━━ Recorded information ━━

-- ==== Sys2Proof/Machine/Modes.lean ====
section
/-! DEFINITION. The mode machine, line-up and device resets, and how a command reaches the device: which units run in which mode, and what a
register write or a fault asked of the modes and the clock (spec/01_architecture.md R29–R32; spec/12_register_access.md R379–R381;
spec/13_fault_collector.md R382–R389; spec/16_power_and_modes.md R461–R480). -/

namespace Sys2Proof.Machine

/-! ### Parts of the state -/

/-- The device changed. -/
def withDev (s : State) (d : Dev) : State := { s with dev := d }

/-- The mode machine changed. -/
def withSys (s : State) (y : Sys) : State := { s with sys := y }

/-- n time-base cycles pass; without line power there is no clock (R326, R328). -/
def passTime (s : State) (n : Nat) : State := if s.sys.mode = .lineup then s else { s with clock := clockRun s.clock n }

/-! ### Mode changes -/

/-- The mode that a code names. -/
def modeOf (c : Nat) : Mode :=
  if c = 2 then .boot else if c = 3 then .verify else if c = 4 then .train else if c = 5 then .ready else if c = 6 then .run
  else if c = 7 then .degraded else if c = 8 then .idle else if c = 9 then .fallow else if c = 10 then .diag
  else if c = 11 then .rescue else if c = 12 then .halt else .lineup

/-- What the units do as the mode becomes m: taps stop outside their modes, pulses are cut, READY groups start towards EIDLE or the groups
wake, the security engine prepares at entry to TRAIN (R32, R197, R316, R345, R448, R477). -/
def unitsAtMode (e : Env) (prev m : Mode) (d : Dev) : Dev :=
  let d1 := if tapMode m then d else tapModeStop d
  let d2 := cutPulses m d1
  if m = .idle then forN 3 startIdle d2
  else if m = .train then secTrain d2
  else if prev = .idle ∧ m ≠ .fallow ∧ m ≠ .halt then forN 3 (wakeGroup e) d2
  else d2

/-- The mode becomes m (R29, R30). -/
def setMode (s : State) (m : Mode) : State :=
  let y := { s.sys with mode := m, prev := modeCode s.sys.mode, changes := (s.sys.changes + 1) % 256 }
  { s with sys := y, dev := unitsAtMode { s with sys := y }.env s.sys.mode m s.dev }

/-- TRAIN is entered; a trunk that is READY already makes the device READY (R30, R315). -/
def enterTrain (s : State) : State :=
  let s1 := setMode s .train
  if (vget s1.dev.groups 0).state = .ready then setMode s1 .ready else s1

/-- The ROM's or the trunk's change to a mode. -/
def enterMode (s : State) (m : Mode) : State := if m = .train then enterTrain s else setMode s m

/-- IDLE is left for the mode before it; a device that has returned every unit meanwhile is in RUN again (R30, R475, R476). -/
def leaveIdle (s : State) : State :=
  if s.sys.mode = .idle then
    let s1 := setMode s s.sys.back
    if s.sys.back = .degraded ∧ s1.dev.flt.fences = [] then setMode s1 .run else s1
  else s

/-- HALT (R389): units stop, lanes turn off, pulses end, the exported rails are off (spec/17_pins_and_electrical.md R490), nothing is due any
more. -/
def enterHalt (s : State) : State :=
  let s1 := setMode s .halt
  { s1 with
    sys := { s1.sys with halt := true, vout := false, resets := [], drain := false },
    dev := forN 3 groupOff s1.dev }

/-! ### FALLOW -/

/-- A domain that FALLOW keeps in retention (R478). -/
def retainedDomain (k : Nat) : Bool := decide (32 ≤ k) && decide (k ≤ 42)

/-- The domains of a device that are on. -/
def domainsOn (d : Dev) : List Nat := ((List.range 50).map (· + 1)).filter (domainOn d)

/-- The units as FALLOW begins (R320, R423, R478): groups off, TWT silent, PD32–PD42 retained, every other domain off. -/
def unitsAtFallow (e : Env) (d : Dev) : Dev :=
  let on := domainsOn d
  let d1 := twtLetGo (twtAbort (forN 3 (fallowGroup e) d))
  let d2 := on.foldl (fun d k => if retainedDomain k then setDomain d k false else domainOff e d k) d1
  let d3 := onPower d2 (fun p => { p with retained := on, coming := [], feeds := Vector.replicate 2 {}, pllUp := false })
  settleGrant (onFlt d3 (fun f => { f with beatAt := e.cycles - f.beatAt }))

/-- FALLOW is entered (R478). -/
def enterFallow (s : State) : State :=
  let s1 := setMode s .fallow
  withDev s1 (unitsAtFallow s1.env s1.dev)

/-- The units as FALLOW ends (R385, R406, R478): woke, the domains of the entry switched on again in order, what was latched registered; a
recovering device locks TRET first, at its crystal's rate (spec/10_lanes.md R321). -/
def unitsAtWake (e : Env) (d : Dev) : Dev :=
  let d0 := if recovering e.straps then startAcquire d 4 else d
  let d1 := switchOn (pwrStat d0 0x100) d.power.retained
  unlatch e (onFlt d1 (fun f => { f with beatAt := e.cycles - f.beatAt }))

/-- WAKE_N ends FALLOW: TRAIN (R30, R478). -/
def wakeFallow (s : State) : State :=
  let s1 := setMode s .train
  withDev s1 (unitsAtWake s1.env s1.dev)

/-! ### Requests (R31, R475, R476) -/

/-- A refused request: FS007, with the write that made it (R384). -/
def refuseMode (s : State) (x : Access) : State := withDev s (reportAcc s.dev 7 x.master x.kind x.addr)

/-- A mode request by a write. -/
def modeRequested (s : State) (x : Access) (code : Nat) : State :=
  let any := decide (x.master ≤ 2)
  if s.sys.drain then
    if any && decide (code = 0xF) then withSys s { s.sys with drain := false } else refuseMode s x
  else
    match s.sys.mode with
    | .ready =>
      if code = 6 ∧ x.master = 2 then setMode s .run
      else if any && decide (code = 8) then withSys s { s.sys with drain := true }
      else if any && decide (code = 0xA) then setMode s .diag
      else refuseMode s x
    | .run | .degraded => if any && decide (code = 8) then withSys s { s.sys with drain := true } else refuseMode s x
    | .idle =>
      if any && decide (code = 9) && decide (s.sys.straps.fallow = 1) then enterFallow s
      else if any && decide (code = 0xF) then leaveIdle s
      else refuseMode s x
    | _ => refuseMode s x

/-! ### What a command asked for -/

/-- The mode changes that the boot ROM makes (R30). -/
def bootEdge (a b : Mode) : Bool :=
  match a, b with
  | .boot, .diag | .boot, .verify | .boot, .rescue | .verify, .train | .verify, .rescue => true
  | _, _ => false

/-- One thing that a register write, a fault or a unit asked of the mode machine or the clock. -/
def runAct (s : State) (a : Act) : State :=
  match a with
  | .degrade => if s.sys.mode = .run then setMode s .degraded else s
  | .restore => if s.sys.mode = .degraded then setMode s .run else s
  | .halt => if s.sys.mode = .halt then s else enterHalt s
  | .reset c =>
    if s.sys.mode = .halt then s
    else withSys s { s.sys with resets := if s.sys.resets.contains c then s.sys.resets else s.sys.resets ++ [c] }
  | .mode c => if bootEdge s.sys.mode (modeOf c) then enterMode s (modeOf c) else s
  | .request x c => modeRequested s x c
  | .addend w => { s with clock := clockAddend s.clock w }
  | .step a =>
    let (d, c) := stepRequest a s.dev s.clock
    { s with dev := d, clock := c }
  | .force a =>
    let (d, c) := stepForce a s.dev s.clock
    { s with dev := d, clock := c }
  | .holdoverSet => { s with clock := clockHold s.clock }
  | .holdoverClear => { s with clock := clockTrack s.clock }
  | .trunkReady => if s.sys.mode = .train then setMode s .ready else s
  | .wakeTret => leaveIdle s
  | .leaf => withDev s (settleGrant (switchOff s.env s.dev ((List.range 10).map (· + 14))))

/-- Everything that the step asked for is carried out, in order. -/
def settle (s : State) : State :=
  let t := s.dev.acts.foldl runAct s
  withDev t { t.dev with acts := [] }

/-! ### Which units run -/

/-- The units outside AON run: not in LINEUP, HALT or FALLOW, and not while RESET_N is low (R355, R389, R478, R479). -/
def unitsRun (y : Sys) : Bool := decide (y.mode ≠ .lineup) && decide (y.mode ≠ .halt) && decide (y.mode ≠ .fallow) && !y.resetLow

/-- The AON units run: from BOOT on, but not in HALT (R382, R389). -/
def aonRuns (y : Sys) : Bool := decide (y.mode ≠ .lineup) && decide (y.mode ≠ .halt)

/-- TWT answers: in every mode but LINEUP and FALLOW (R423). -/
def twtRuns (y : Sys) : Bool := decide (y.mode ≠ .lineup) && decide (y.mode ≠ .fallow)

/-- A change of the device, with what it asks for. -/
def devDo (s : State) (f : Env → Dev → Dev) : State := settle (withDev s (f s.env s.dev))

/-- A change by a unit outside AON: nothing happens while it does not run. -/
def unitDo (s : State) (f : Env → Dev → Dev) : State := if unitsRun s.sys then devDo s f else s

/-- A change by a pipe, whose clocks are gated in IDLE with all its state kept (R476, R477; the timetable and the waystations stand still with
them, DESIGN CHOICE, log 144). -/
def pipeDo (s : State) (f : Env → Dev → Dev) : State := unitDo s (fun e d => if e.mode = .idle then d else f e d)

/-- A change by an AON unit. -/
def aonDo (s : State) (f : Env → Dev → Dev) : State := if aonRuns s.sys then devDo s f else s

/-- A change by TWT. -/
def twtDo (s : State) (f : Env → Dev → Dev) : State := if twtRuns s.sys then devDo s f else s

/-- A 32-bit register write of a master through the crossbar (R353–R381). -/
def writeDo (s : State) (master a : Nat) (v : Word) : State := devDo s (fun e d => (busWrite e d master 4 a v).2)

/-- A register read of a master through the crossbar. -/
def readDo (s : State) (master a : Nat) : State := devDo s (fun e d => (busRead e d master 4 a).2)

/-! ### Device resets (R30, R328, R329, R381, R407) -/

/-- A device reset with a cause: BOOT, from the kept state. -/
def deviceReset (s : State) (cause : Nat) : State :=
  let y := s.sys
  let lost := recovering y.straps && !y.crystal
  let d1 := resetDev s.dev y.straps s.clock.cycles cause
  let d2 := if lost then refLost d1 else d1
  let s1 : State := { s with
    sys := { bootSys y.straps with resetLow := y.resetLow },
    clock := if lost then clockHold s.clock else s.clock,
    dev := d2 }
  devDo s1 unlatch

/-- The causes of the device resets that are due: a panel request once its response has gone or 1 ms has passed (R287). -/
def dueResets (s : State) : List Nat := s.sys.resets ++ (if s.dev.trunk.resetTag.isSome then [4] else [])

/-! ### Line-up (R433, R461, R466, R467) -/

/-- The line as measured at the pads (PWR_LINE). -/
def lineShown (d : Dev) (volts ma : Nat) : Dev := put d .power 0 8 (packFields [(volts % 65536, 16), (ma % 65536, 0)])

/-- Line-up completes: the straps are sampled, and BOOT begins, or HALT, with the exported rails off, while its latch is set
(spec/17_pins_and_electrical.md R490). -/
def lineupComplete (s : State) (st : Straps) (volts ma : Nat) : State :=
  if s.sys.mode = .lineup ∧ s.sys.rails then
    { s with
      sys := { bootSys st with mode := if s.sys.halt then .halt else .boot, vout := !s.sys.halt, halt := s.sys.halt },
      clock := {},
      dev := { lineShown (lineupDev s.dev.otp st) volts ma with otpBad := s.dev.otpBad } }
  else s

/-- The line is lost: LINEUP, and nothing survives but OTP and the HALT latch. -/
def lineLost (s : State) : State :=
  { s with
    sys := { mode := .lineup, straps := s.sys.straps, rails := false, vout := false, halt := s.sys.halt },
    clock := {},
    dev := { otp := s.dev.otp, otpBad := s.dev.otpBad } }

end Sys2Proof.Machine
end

━━━

Go through the material above, find each line with the string "changed", and copy it.

Answer space:
/-- The device changed. -/
/-- The mode machine changed. -/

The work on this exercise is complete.